Copy the data exactly from the line that contains "b with effs" through the line that contains "def noteMixed (q", keeping both end lines and leaving out everything else.

═════ Entries provided ═════

-- ==== Sys2Proof/Machine/Local.lean ====
section
/-!
DEFINITION. Sys2Proof/Machine/Local.lean: local memory (R122–R139): the checks of an access, scalar loads and stores, the
full-bit instructions, vector loads and stores, local atomics and spill slots.
-/

namespace Sys2Proof.Machine

/-! ## Bytes as the thread sees them -/

/-- A byte under the waiting stores of older blocks and of its own (R323): the youngest that covers it. -/
def overByte (l : List Eff) (q a : Nat) (b : Byte) : Byte :=
  l.foldl (fun b e => match e with
    | .write q' ps _ => if q' = q then ps.foldl (fun b p => if p.1 ≤ a ∧ a < p.1 + p.2.length then p.2.getD (a - p.1) b else b) b else b
    | .full _ _ _ => b
    | .poison _ _ _ => b) b

/-- `n` bytes of tile `q`'s SRAM from offset `o`, as the issuing thread sees them. -/
def readLoc (s : State) (q o n : Nat) : List Byte :=
  let base := Mem.bytes (s.tile q).sram o n
  match s.t.bun.blk with
  | none => base
  | some b => (List.range n).map fun i => overByte b.seen q (o + i) (base.getD i 0)

/-- The Full bit that LDF, LDFC and VLDF test: as it stood before the bundle, under the block's waiting stores. -/
def fullLoc (s : State) (q sec : Nat) : Bool :=
  let base := match s.t.bun.pre with | some x => if q = s.cur then NSet.mem x.full sec else NSet.mem (s.tile q).full sec
                                      | none => NSet.mem (s.tile q).full sec
  match s.t.bun.blk with
  | none => base
  | some b => b.seen.foldl (fun v e => match e with
      | .full q' k w => if q' = q ∧ k = sec then w else v
      | .write q' ps fe => if fe ∧ q' = q ∧ sec ∈ pieceSectors ps then true else v
      | .poison _ _ _ => v) base

/-- Whether a sector of a tile reads as poisoned to the issuing thread: as before the bundle (R7, R42), under the waiting stores of its
block and of older ones, of which a clean cover clears it (R123). -/
def poisonLoc (s : State) (q sec : Nat) : Bool :=
  let base := if q = s.cur then NSet.mem (preTile s.t).poison sec else NSet.mem (s.tile q).poison sec
  match s.t.bun.blk with
  | none => base
  | some b => b.seen.foldl (fun v e => match e with
      | .write q' ps _ => if q' = q ∧ covers ps sec then false else v
      | .poison q' k w => if q' = q ∧ k = sec then w else v
      | .full _ _ _ => v) base

/-- Whether any sector of some bytes of a tile reads as poisoned to the issuing thread (R124). -/
def poisonedLoc (s : State) (q o n : Nat) : Bool := (sectorsOf o n).any (poisonLoc s q)

/-- Effects of a yoked block kept for its commit (R323); the bundle that makes them does not see them (R42). -/
def addEffs (l : List Eff) (s : State) : State :=
  s.onT fun t => { t with bun := { t.bun with blk := t.bun.blk.map fun b => { b with effs := b.effs ++ l } } }

/-- The slice that holds a byte of tile `q` for the yoke that tile `p` leads (R323): 0 for the leader's SRAM outside its share, else the
member's. -/
def sliceOf (y : Yoke) (p q o : Nat) : Nat := if q = p ∧ ¬(y.base ≤ o ∧ o < y.base + y.size) then 0 else q + 1

/-- A yoked block's read noted (R323: a store that finds a younger load performed squashes it). -/
def noteRead (q o n : Nat) (s : State) : State :=
  if s.t.bun.blk.isSome then
    s.onT fun t => { t with bun := { t.bun with blk := t.bun.blk.map fun b =>
      { b with reads := b.reads ++ [(q, o, n)], ents := b.ents ++ [(t.bun.pos, sliceOf t.yk s.cur q o)] } } }
  else noteAccess q false false o n s

/-- Bytes that a yoked block's store reads as it makes its own (R323): a later store of an older block squashes it too. -/
def noteMixed (q o n : Nat) (s : State) : State := if s.t.bun.blk.isSome then noteRead q o n s else s

/-- One write of pieces of tile `q` by the thread. -/
def writeLoc (q : Nat) (ps : List (Nat × List Byte)) (fe : Bool) (s : State) : State :=
  if s.t.bun.blk.isSome then
    addEffs [.write q ps fe] (s.onT fun t => { t with bun := { t.bun with blk := t.bun.blk.map fun b =>
      { b with ents := b.ents ++ ps.map fun e => (t.bun.pos, sliceOf t.yk s.cur q e.1) } } })
  else ps.foldl (fun s e => noteAccess q false true e.1 e.2.length s) (s.onTile q fun t => t.writeAll ps fe false)

/-- One write of pieces that may lie in several tiles (the yoke window). -/
def writeLocs (ps : List (Nat × Nat × List Byte)) (fe : Bool) (s : State) : State :=
  (ps.map (·.1)).eraseDups.foldl
    (fun s q => writeLoc q ((ps.filter fun e => e.1 == q).map fun e => (e.2.1, e.2.2)) fe s) s

/-- A Full bit set or cleared by the thread. -/
def setFull (q sec : Nat) (v : Bool) (s : State) : State :=
  if s.t.bun.blk.isSome then addEffs [.full q sec v] s
  else s.onTile q fun t => { t with full := FMap.set false t.full sec v }

/-- The tile and the offset of a tile address in SRAM or in the yoke window (R23, R321). -/
def locOf (s : State) (ta : Nat) : Nat × Nat :=
  if bits ta 31 28 = 2 then
    let m := yokeMap s.t (bits ta 23 0)
    (yokeTile s s.cur m.1, m.2)
  else (s.cur, bits ta 20 0)

/-! ## BUNDLE_MEM (R41) -/

/-- The key under which a byte is compared by R41: SRAM offsets, control-space offsets, yoke-window offsets, slots. -/
def memKey (ta : Nat) : Nat :=
  if bits ta 31 28 = 0 then bits ta 20 0 else if bits ta 31 28 = 1 then 2 ^ 33 + bits ta 27 0 else 2 ^ 34 + bits ta 27 0

/-- The bytes an L syllable of a bundle of several accesses: BUNDLE_MEM where they overlap an earlier syllable's and one of
the two writes. Its DADDR is 0, as for a cause that names no address (log 107). -/
def noteMem (wr : Bool) (key len : Nat) (s : State) : State :=
  let b := s.t.bun
  if !b.coll || len == 0 then s
  else
    let hit := b.mem.any fun e => match e with
      | (pos, w, k, n) => pos != b.pos && (wr || w) && decide (k < key + len) && decide (key < k + n)
    let s := if hit then raise (tr cBundleMem) s else s
    s.onT fun t => { t with bun := { t.bun with mem := t.bun.mem ++ [(b.pos, wr, key, len)] } }

/-! ## The checks of an access -/

/-- The descriptor that governs an access: the window's in space 0, RAW elsewhere (R23, R114). -/
def winFor (s : State) (a : Int) : Nat :=
  let ta := a.toNat
  if !badSum a && bits ta 31 28 = 0 then wdOf s.t (bits ta 27 24) else 0

/-- The scale byte of the element at offset `o` (R102). -/
def scaleOff (w o : Nat) : Nat := wSpb w + (if wFmt w = 6 then o / 2 else o / 4)

/-- Where an access of `n` bytes lies outside what its address decodes to (R23, R102, R126, R321). `full` marks the forms that
the yoke window refuses (R126).
Of an access to the control space only the first offset is held against the map (log 88). -/
def rangeBad (s : State) (w : Nat) (a : Int) (n : Nat) (full : Bool) : Bool :=
  let ta := a.toNat
  badSum a || match spaceOf s.t ta with
    | .bad => true
    | .sram _ => decide (bits ta 20 0 + n > sramTop) || (fmtScaled (wFmt w) && decide (scaleOff w (bits ta 20 0) ≥ sramTop))
    | .ctl => !ctlMapped (bits ta 27 0) || decide (bits ta 27 0 % 2 ^ 28 + n > 2 ^ 28)
    | .yoke => full || decide (bits ta 27 0 + n > s.t.yk.n * s.t.yk.size)

/-- Whether an access misses its alignment, is not the one form that the control space admits (`ctlForm`: LDD, STD), or
crosses a 256-byte granule of the yoke window (R26, R127, R321). -/
def alignBad (s : State) (a : Int) (n al : Nat) (ctlForm : Bool) : Bool :=
  let ta := a.toNat
  match spaceOf s.t ta with
  | .ctl => !ctlForm || ta % 8 != 0
  | .yoke => ta % al != 0 || decide (ta % 256 + n > 256)
  | _ => ta % al != 0

/-- Whether an access is to the control space by a user task (R23). -/
def privBad (s : State) (a : Int) : Bool := !badSum a && bits a.toNat 31 28 == 1 && !s.t.sys.fw

/-- Whether a thread read of `n` bytes at a tile address meets poison (R124). -/
def poisonAt (s : State) (a : Int) (n : Nat) : Bool :=
  match spaceOf s.t a.toNat with
  | .ctl => ctlPoison s.t (bits a.toNat 27 0)
  | .bad => false
  | _ => let l := locOf s a.toNat; poisonedLoc s l.1 l.2 n

/-- Whether the scale byte of the element at `a` is poisoned. -/
def scalePoison (s : State) (w : Nat) (a : Int) : Bool :=
  fmtScaled (wFmt w) && poisonedLoc s s.cur (scaleOff w (bits a.toNat 20 0)) 1

/-! ## Scalar accesses (R129) -/

/-- The bytes of a scalar access: the size in RAW, one element for LDW, LDWN and STW through an element window (R114). -/
def scalarLen (w size : Nat) (word : Bool) : Nat := if word && wFmt w != 0 then fmtBits (wFmt w) / 8 else size

/-- The checks of a scalar access before any wait (R126, R127, R114, R115). -/
def scalarChecks (s : State) (a : Int) (size : Nat) (word store full : Bool) : List (Bool × TrapInfo) :=
  let w := winFor s a
  let n := scalarLen w size word
  let d := daddrOf a
  [(privBad s a, tr cPriv d),
   (wFmt w != 0 && (!word || fmtNib (wFmt w)), tr cWindow d),
   (rangeBad s w a n full, tr cLocalRange d),
   (!badSum a && alignBad s a n n (size == 8 && !full), tr cAlign d),
   (store && fmtCode (wFmt w) && !tableOk (preSys s.t) (wTbl w) (fmtNib (wFmt w)), tr cTable d)]

/-- The poison check of a scalar access (R124): the bytes read, and the scale byte. -/
def scalarPoison (s : State) (a : Int) (size : Nat) (word load : Bool) : Bool × TrapInfo :=
  let w := winFor s a
  ((load && poisonAt s a (scalarLen w size word)) || scalePoison s w a, tr cPoison (daddrOf a))

/-- The number a scalar load finds: bytes in RAW, the widened lane through an element window, the word in control space. -/
def scalarRead (s : State) (a : Int) (size : Nat) (word : Bool) : Nat :=
  let w := winFor s a
  let ta := a.toNat
  if bits ta 31 28 = 1 then ctlRead (preTile s.t) (bits ta 27 0)
  else
    let l := locOf s ta
    let raw := leNat (readLoc s l.1 l.2 (scalarLen w size word))
    if word && wFmt w != 0 then
      widenElem (preSys s.t) w raw (leNat (readLoc s s.cur (scaleOff w (bits ta 20 0)) 1))
    else raw

/-- The bytes a scalar access touches noted for R41, R323 and R431; a store reads its scale byte too. -/
def scalarNote (wr : Bool) (a : Int) (size : Nat) (word : Bool) (s : State) : State :=
  let w := winFor s a
  let ta := a.toNat
  let n := scalarLen w size word
  let s := noteMem wr (memKey ta) n s
  let s := if fmtScaled (wFmt w) then noteMem false (scaleOff w (bits ta 20 0)) 1 s else s
  let s := if fmtScaled (wFmt w) then noteRead s.cur (scaleOff w (bits ta 20 0)) 1 s else s
  if bits ta 31 28 = 1 then s
  else if wr then s
  else
    let l := locOf s ta
    noteRead l.1 l.2 n s

/-- A scalar load (R129): `ext` extends what was read. -/
def load (g : Nat) (n : Bool) (d a : Nat) (off : Int) (size : Nat) (word : Bool) (ext : Nat → W64) (s : State) : State :=
  guarded g n (fun s =>
    let ad : Int := (rg s a).toNat + off
    checked (scalarChecks s ad size word false false ++ [scalarPoison s ad size word true])
      (fun s => scalarNote false ad size word (wg d (ext (scalarRead s ad size word)) s)) s) s

/-- The bytes a scalar store writes, with the flags of its encoding (R129, R110, R112). -/
def storeData (s : State) (a : Int) (v size : Nat) (word : Bool) : List Byte × BitVec 5 :=
  let w := winFor s a
  let n := scalarLen w size word
  if word && wFmt w != 0 then
    let r := if fmtScaled (wFmt w) then
        narrowScaled (preSys s.t) w (f32.unpack (v % 2 ^ 32)) (leNat (readLoc s s.cur (scaleOff w (bits a.toNat 20 0)) 1))
      else narrowElem (preSys s.t) w (v % 2 ^ 32)
    (natLe n r.1, r.2)
  else (natLe n v, 0)

/-- A scalar store's effect (R129): the bytes, FULL through an FE window, the flags; in control space the word. -/
def storeEffect (a : Int) (v size : Nat) (word : Bool) (s : State) : State :=
  let ta := a.toNat
  if bits ta 31 28 = 1 then s.onT fun t => ctlWrite t (bits ta 27 0) v
  else
    let l := locOf s ta
    let r := storeData s a v size word
    let s' := writeLoc l.1 [(l.2, r.1)] (wFe (winFor s a)) s
    if r.2 = 0 then s' else orFlags r.2 s'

═════

● **Answer to this exercise**
  s.onT fun t => { t with bun := { t.bun with blk := t.bun.blk.map fun b => { b with effs := b.effs ++ l } } }

/-- The slice that holds a byte of tile `q` for the yoke that tile `p` leads (R323): 0 for the leader's SRAM outside its share, else the
member's. -/
def sliceOf (y : Yoke) (p q o : Nat) : Nat := if q = p ∧ ¬(y.base ≤ o ∧ o < y.base + y.size) then 0 else q + 1

/-- A yoked block's read noted (R323: a store that finds a younger load performed squashes it). -/
def noteRead (q o n : Nat) (s : State) : State :=
  if s.t.bun.blk.isSome then
    s.onT fun t => { t with bun := { t.bun with blk := t.bun.blk.map fun b =>
      { b with reads := b.reads ++ [(q, o, n)], ents := b.ents ++ [(t.bun.pos, sliceOf t.yk s.cur q o)] } } }
  else noteAccess q false false o n s

/-- Bytes that a yoked block's store reads as it makes its own (R323): a later store of an older block squashes it too. -/
def noteMixed (q o n : Nat) (s : State) : State := if s.t.bun.blk.isSome then noteRead q o n s else s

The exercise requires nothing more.